* [Task to complete]: Below is some data. Retype exactly the lines starting at the one with "theorem ldi (r" and ending at the one with "end Sys2Proof.Laws.EncodeLength".

:: Material for the task ::

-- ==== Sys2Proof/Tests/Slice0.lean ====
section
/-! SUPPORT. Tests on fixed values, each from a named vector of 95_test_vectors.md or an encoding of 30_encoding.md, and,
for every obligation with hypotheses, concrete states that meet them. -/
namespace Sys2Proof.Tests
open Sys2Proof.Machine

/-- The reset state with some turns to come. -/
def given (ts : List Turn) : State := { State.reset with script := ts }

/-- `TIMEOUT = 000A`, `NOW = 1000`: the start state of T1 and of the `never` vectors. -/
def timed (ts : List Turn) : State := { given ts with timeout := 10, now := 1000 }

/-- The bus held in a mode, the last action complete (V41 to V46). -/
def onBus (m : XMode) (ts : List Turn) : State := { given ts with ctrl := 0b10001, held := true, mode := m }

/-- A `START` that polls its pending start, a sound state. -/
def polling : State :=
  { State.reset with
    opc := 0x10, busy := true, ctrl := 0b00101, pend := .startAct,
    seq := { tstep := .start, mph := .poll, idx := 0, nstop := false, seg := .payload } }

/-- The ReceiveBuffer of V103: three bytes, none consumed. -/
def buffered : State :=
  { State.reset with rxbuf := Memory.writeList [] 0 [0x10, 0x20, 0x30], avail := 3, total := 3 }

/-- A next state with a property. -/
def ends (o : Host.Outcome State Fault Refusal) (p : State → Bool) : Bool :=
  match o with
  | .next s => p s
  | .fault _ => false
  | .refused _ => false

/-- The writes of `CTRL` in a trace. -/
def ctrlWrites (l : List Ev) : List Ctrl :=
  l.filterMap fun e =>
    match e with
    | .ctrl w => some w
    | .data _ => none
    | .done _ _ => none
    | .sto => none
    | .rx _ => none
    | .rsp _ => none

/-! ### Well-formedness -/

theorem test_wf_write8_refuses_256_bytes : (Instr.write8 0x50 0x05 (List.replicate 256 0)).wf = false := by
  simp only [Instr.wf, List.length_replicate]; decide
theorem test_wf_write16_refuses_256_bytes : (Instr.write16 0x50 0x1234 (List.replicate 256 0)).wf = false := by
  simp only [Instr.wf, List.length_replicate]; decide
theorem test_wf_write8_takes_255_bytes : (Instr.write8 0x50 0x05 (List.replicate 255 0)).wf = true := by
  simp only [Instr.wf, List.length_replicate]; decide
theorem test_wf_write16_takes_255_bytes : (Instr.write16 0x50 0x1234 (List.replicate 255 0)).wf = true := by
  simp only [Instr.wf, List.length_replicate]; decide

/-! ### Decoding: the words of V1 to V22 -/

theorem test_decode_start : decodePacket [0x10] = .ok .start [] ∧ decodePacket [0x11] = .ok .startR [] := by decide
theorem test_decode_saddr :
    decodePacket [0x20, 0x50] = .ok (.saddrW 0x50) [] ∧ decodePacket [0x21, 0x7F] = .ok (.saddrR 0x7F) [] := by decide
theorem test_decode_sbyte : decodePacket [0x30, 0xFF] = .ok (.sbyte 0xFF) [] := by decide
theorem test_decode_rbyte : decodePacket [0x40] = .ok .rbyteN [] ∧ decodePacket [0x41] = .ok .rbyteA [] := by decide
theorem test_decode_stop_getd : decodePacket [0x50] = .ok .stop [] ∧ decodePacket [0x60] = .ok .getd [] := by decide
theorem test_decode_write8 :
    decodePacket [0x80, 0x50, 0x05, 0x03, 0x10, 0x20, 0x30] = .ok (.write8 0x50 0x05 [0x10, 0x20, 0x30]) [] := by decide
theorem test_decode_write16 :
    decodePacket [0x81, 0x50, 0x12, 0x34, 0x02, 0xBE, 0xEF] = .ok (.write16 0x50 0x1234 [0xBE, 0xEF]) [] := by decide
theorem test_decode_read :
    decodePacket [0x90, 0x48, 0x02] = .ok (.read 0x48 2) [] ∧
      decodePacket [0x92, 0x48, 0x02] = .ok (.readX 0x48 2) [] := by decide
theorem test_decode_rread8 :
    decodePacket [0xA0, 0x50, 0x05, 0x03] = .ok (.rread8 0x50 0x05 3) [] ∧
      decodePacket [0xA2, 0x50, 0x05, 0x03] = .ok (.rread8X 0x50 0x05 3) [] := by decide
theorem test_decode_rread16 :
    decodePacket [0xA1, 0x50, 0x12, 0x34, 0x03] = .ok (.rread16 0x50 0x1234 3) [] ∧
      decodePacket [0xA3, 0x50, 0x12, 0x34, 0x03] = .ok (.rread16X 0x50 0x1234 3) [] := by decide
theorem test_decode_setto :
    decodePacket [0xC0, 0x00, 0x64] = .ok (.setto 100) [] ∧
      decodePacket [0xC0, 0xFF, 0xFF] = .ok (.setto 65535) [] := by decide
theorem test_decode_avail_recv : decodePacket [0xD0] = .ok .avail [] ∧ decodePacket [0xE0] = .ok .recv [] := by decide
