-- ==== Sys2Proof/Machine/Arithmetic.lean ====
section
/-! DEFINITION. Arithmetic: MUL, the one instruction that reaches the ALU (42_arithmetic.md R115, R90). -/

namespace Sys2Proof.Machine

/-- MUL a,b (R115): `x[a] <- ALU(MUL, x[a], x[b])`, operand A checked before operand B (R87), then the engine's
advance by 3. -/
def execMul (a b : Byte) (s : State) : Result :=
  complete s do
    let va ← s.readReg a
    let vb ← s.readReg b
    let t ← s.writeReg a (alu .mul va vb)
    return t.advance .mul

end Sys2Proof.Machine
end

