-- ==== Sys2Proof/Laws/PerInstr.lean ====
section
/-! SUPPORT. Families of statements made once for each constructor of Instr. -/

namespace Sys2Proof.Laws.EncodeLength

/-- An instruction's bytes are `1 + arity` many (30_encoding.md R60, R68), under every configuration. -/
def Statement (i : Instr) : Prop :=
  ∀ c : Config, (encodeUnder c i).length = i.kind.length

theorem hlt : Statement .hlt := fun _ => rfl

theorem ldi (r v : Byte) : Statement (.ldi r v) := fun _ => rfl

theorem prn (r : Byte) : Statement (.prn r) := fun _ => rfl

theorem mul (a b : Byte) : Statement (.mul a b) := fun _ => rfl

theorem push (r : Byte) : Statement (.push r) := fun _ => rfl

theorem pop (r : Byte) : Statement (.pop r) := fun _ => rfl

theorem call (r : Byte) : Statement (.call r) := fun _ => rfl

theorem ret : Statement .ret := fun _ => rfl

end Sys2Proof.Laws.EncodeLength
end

:::

* [Answer to the problem]:
theorem ldi (r v : Byte) : Statement (.ldi r v) := fun _ => rfl

theorem prn (r : Byte) : Statement (.prn r) := fun _ => rfl

theorem mul (a b : Byte) : Statement (.mul a b) := fun _ => rfl

theorem push (r : Byte) : Statement (.push r) := fun _ => rfl

theorem pop (r : Byte) : Statement (.pop r) := fun _ => rfl

theorem call (r : Byte) : Statement (.call r) := fun _ => rfl

theorem ret : Statement .ret := fun _ => rfl

end Sys2Proof.Laws.EncodeLength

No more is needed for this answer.